IMPORTED NECESSARY LIBRARIES

In [None]:
import numpy as np
import pandas as pd
import matplotlib as mpl
import matplotlib.pyplot as plt
from sklearn.preprocessing import MinMaxScaler
from sklearn.model_selection import train_test_split
from keras.preprocessing.sequence import TimeseriesGenerator
import seaborn as sns
import tensorflow as tf
from keras.models import Sequential
from keras import layers
from keras.layers import Conv1D, MaxPooling1D, SimpleRNN, LeakyReLU, Dense, Dropout, Flatten, LSTM, GRU
from sklearn.model_selection import GridSearchCV
from keras.wrappers.scikit_learn import KerasRegressor
from keras.utils import plot_model
from keras.callbacks import ModelCheckpoint
from keras.optimizers import Adam
from sklearn.metrics import r2_score
from sklearn.metrics import mean_squared_error,mean_absolute_error, mean_absolute_percentage_error

READ THE DATA

In [None]:
df = pd.read_csv('df-rajendranagar - 4year.csv')
#df = pd.read_csv('df-maruteru - 4year.csv')
#df = pd.read_csv('df-raipur - 3year.csv')
#df                                                                             #Uncomment to view the input dataset

CLIMATE FACTORS CALCULATED

In [None]:
df['LTP'] = round(df['ssh'] * ((df['max_t'] + df['min_t']) / 2), 2)
df['TF'] = round(df['max_t'] - df['min_t'], 2)
df['PTR'] = round(df['rf'] / (df['max_t'] + df['min_t']), 2)
df['THC'] = round((df['rh1'] + df['rh2']) / (df['max_t'] + df['min_t']), 2)
#df                                                                             #Uncomment to view the input dataset

DIFFERENCED COLUMNS CREATED FOR THE RESIDUALS

In [None]:
df_shifted = df.shift(1)
for col in df.columns:
    if col != 'date_time':  # Skip date_time column
        col_diff = col + '_diff'
        df[col_diff] = df[col] - df_shifted[col]
        df[col_diff].fillna(0, inplace=True)  # Replace NaN values with 0
#df                                                                             #Uncomment to view the input dataset

CREATE 1-LAG and 2-LAG TIME SHIFTED COLUMNS

In [None]:
cols_to_shift = df.columns[1:]
for i in [1, 2]:
    shifted_df = df[cols_to_shift].shift(i)
    shifted_df.fillna(0, inplace=True)
    shifted_df.columns = [f"{col}+{i}" for col in shifted_df.columns]
    df = pd.concat([df, shifted_df], axis=1)
#df                                                                             #Uncomment to view the input dataset

In [None]:
#df.info()                                                                      #Uncomment to view the details of each column types and values

CONVERT TO DATETIME DATATYPE

In [None]:
df['date_time'] = pd.to_datetime(df['date_time'], infer_datetime_format=True)
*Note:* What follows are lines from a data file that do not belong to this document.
/-- SCHED sections of a variant with their logical arrays. -/
def schedsOf (img : List Byte) (q : Req) : List (Nat × DirEnt) :=
  q.logical.zipIdx.filterMap fun l => ((imgDir img)[l.1.sched]?).map fun d => (l.2, d)

/-- Tallies on which more than one schedule or list waits while their MODE is CONSUME (R161, R191). -/
def consumeBad (tallies : List Byte) (waits : List (List Nat)) : Bool :=
  (List.range (tallies.length / 8)).any fun t =>
    leAt tallies (8 * t + 4) 4 % 2 == 0 && decide (1 < (waits.filter fun l => l.contains t).length)

/-- Whether the open schedules of a variant break R161's rule on CONSUME tallies: the TALLIES section says so where
its digest is right; a wrong one refuses nothing before the variant is committed (R145; log 83). -/
def consumeCheck (img : List Byte) (v : Nat) (scheds : List (List Byte)) : Bool :=
  let waits := scheds.map schedWaits
  let twice := waits.zipIdx.any fun x => waits.zipIdx.any fun y => decide (x.2 < y.2) && x.1.any y.1.contains
  twice && match (secsOf (imgDir img) 5 v).head? with
    | none => false
    | some d => !d.enc && secOk img d && consumeBad (secBytes img d) waits

/-- The schedule checks of one variant; an encrypted schedule is checked at commit, once its content can be read (log 24). -/
def variantCheck (img : List Byte) (v : Nat) : Option Nat :=
  let q := reqOf img v
  let l := schedsOf img q
  let open_ := l.filter fun x => !x.2.enc
  if l.any fun x => !secOk img x.2 then some 0x45
  else if open_.any fun x => schedMalformed q x.1 (secBytes img x.2) then some 0x40
  else if open_.any fun x => schedBad q (secBytes img x.2) then some 0x42
  else if consumeCheck img v (open_.map fun x => secBytes img x.2) then some 0x42
  else if open_.any fun x => costBad q x.1 (secBytes img x.2) then some 0x43 else none

/-! ### Binding to devices (R338 to R341) -/

/-- DEVICE_ID (R337). -/
def State.deviceId (s : State) : List Byte := sha256 s.sec.devPub

/-- What the KEYS section gives: a refusal code, or the content key and the digest of OWNER_PUB. -/
def State.keysCheck (s : State) (img : List Byte) : Nat ⊕ (Option Nat × List Byte) :=
  let dir := imgDir img
  let lc := s.sec.lc
  if lc = 0 then .inl 0x58
  else match dir.find? fun d => d.type == 9 with
    | none => if (dir.any fun d => d.enc) || decide (2 ≤ lc) then .inl 0x52 else .inr (none, [])
    | some k =>
      let b := secBytes img k
      let n := leAt b 2 2
      let w4 := leAt b 4 4
      let ent := fun i => sliceBytes b (0x140 + 80 * i) 80
      if leAt b 0 2 ≠ 1 ∨ n = 0 ∨ 256 < n ∨ b.length ≠ 0x140 + 80 * n ∨ field w4 4 4 ≠ 0 ∨ field w4 17 15 ≠ 0 ∨ leAt b 8 24 ≠ 0 ∨
        64 < field w4 8 8 ∨ ((List.range n).any fun i => leAt (ent i) 0x48 8 != 0) then .inl 0x51
      else
        let pub := sliceBytes b 0x80 96
        let signed := img.take 64 ++ (dir.flatMap fun d =>
          let e := sliceBytes img (0x40 + 64 * d.idx) 64
          if d.idx = k.idx then e.take 0x20 ++ List.replicate 32 0 else e) ++ sliceBytes b 0 0xE0
        let rma := bitAt w4 16
        let owned := (List.range 4).any fun i =>
          let o := SMap.get {} s.sec.owners i
          o.en && o.hash == sha256 pub
        if !Config.ecdsaOk pub (sha384 signed) (sliceBytes b 0xE0 96) then .inl 0x53
        else if 2 ≤ lc ∧ !owned then .inl 0x54
        else if field w4 8 8 < SMap.get 0 s.sec.rollback (field w4 0 4) then .inl 0x55
        else if lc = 2 ∧ and32 s.sec.dbgScope 0xB ≠ 0 then .inl 0x5A
        else match (List.range n).find? fun i => (ent i).take 32 == s.deviceId with
          | none => .inl 0x50
          | some i =>
            if rma != (lc == 3) then .inl 0x50
            else
              let info := ascii (if rma then [0x47, 0x54, 0x37, 0x52] else [0x47, 0x54, 0x37, 0x4B]) ++ s.deviceId
              match Config.unwrapKey s.sec.devPriv (sliceBytes b 0x20 96) (leBytes 8 (imgId img)) info (sliceBytes (ent i) 0x20 40) with
              | none => .inl 0x56
              | some key => .inr (some key, sha256 pub)

/-! ### Availability and binding (R164 to R166) -/

/-- Whether a slot is available to a load of partition p (R164). -/
def State.slotFree (s : State) (p a : Nat) : Bool :=
  s.rdB .floor 0 (Reg.Floor.PRESENT a) && !(s.rdB .floor 0 (Reg.Floor.REMOVED a)) &&
    (match s.assignOf a with
      | .owned q => p == q
      | .shared l => l.contains p
      | .unassigned => false)

/-- Free frames of an array's local store, ascending. -/
def State.t0Free (s : State) (a : Nat) : List Nat :=
  (List.range (t0Frames a)).filter fun f => !s.frameNamed (frameT0 a f) && !(s.images.any fun i => i.held.contains (a, f))

/-- Whether logical array i may take slot a after the slots of the earlier ones. -/
def State.bindOk (s : State) (q : Req) (acc : List Nat) (i a : Nat) : Bool :=
  !acc.contains a && decide ((nth {} q.logical i).t0 ≤ (s.t0Free a).length) &&
    q.adj.all fun p => if p.2 = i then s.linked (nth 9 acc p.1) a else true

/-- Whether every gang of a complete mapping occupies a chain order over usable links (R112, R166). -/
def State.gangsOk (s : State) (q : Req) (m : List Nat) : Bool :=
  (List.range 4).all fun k =>
    let l := (q.gang (k + 1)).map fun i => nth 9 m i
    l.isEmpty || (chainOk (l.map s.slotXY) && (l.zip l.tail).all fun p => s.linked p.1 p.2)

/-- The first mapping in lexicographic order that meets R166; the numbers are the logical arrays still to bind. -/
def State.bindFrom (s : State) (q : Req) (slots : List Nat) (acc : List Nat) : List Nat → Option (List Nat)
  | [] => if s.gangsOk q acc then some acc else none
  | i :: t => slots.findSome? fun a => if s.bindOk q acc i a then State.bindFrom s q slots (acc ++ [a]) t else none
CORRELATION MATRIX AND HEAT MAP FOR PEST WITH WEATHER

In [None]:
# Calculate correlation coefficients between the columns of the dataframe df
corr_matrix = df.corr()

# Select the correlation values of the first column of the correlation matrix
corr_with_first_col = corr_matrix.iloc[:, 0]

# Set the figure size
plt.figure(figsize=(10,20))

# Generate a heatmap of the correlation values between the first column and all other columns
sns.heatmap(pd.DataFrame(corr_with_first_col), cmap='coolwarm', annot=True)
plt.title('Correlation with the First Column')
plt.show()

REMOVE UNRELATED COLUMNS - value 0.15 can be tuned to increase / decrease the number of columns being fed to the model for training

In [None]:
df_input = df.iloc[:, 1:]     #df_input = df.iloc[:, 1:9]
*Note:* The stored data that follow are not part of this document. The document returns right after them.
/-- PARTITION_TEARDOWN (R225 steps 2 to 6): once every context has stopped (one that a fault stopped follows its STOP_REQ), and the arrays to
be scrubbed are ON, images are unloaded, entries and tallies released, frames
zeroed, arrays scrubbed and left UNASSIGNED, and PART_EN reads 0. -/
def execPartitionTeardown (p : Nat) (s : State) : Ans :=
  .next (if !s.parts.disabling.contains p || !s.partQuiet p then s
    else
    let (t, on) := (s.partPages p).foldl (fun s x => s.stopReq x.1 x.2) s |>.wakeAll (((List.range 9).filter fun a => s.assignOf a == .owned p).map arrDomain)
    if !on then t
    else
      let s1 := (t.images.filter fun i => i.part == p).foldl State.unload t
      let mine := s1.tier.ott.filter fun e => ottPart e.2 == p
      let frames := s1.tier.dirty ++ mine.flatMap fun e => ottFrames e.2
      let s2 := (s1.tier.runs.filter fun r => r.2.2 == p).foldl (fun s r => s.ottFree r.1 r.2.1) s1
      let s3 := (s2.tier.ott.filter fun e => ottPart e.2 == p).foldl (fun s e => s.ottFree e.1 1) s2
      let s4 := (s3.tallies.filter fun t => t.2.alloc && t.2.owner == p).foldl (fun s t => s.setTally t.1 {}) s3
      let s5 := frames.foldl State.zeroFrame s4
      let s6 := (s5.arraysOf p).foldl (fun s a => match s.assignOf a with
        | .owned _ => (s.scrubArray a).setAssign a .unassigned
        | _ => s.dropMember a p) s5
      let s7 := (s6.resetPart p).wr .part p Reg.Part.PART_EN 0
      ({ s7 with parts := { s7.parts with disabling := s7.parts.disabling.filter fun q => q != p } }).debugOpens)

/-! ### The PART page (R195, R226, R227) -/

/-- Whether quotas stay within the frames present less both ISP reservations, with partition p's replaced by n (R195). -/
def State.quotaFits (s : State) (p n : Nat) : Bool :=
  decide (sumNat ((List.range 8).map fun q => if q = p then n else s.quota q) + s.rd (.isp 0) 0 Reg.Isp.CIS_RES +
    s.rd (.isp 1) 0 Reg.Isp.CIS_RES ≤ s.cisFrames.length)

/-- Write of T1_QUOTA (R195, R198, R226). -/
def State.writeQuota (s : State) (p n : Nat) : State :=
  if s.quotaFits p n then (s.wr .part p Reg.Part.T1_QUOTA n).cutQuota p else s.errCount .part 0 0 1

/-- Write of PART_EN (R212, R225). -/
def State.writePartEn (s : State) (p : Nat) (en : Bool) : State :=
  if en then
    if s.parts.disabling.contains p then s.errCount .part 0 0 1 else s.wr .part p Reg.Part.PART_EN 1
  else s.disablePart p

/-- A write to the PART page's block registers (R226, R227). -/
def State.partWrite (s : State) (v : View) (off w : Nat) : State :=
  let p := Page.part
  match v with
  | .vf q =>
    if off = 0x100 then
      let s1 := s.wr p (q + 1) Reg.Part.ASEL (field w 4 4)
      if field w 0 3 ≠ q ∨ field w 8 3 ≠ 0 then s1.errCount p 0 1 1 else s1
    else if (0x104 ≤ off ∧ off ≤ 0x12C) ∨ (0x138 ≤ off ∧ off ≤ 0x144) then s.errCount p 0 1 1
    else s
  | _ =>
    let ps := s.rd p 0 Reg.Part.PSEL
    let as := s.rd p 0 Reg.Part.ASEL
    if off = 0x138 then s.assignCmd w
    else if off = 0x104 then (s.writePartEn ps (bitAt w 0)).writeQuota ps (field w 16 11)
    else
      let bank := if off = 0x100 then 0 else if off = 0x12C then ps * 16 + as else if 0x140 ≤ off then as else ps
      s.wrFields p bank off w Reg.Part.all

/-- Access to a register of the PART page by its command's name. -/
def State.partReg (s : State) (v : View) (off w : Nat) : State :=
  s.viaBus v (0x050000 + off) 4 w fun s _ _ o => s.partWrite v o w

/-- T1_QUOTA (R198). -/
def execT1Quota (v : View) (w : Word) (s : State) : Ans := .next (s.partReg v 0x104 w.toNat)

/-- PART_ENABLE (R212): the write with PART_EN = 1. -/
def execPartEnable (v : View) (w : Word) (s : State) : Ans := .next (s.partReg v 0x104 (setField w.toNat 0 1 1))

/-- PART_DISABLE (R225): the write with PART_EN = 0. -/
def execPartDisable (v : View) (w : Word) (s : State) : Ans := .next (s.partReg v 0x104 (setField w.toNat 0 1 0))

/-- The write of 0x138 with A_GO and a given A_OP. -/
def assignWord (w op : Nat) : Nat := setField (setField w 0 2 op) 31 1 1

/-- RELEASE (R214). -/
def execAssignRelease (v : View) (w : Word) (s : State) : Ans := .next (s.partReg v 0x138 (assignWord w.toNat 0))

/-- OWN (R213, R214). -/
def execAssignOwn (v : View) (w : Word) (s : State) : Ans := .next (s.partReg v 0x138 (assignWord w.toNat 1))

/-- SHARE_ADD (R213, R214, R217). -/
def execShareAdd (v : View) (w : Word) (s : State) : Ans := .next (s.partReg v 0x138 (assignWord w.toNat 2))

/-- SHARE_REMOVE (R214). -/
def execShareRemove (v : View) (w : Word) (s : State) : Ans := .next (s.partReg v 0x138 (assignWord w.toNat 3))

end Sys2Proof.Machine
end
#Only select columns with high correlation with the pest
high_corr_cols = corr_matrix.iloc[0][((corr_matrix.iloc[0] >= 0.15) | (corr_matrix.iloc[0] <= -0.15))].index.tolist()
df_input = df[high_corr_cols]

#df_input                                                                       #Uncomment to view the input dataset

In [None]:
df_input.describe()

PEST DIFF and PEST LAG COLUMNS REMOVED, AS TARGET IS ONLY PEST AND INPUT IS ALL COLS EXCEPT PEST

In [None]:
columns_to_drop = ['pest+1', 'pest+2', 'pest_diff', 'pest_diff+1', 'pest_diff+2']
columns_existing = [col for col in columns_to_drop if col in df_input.columns]

if columns_existing:
    df_input.drop(columns_existing, axis=1, inplace=True)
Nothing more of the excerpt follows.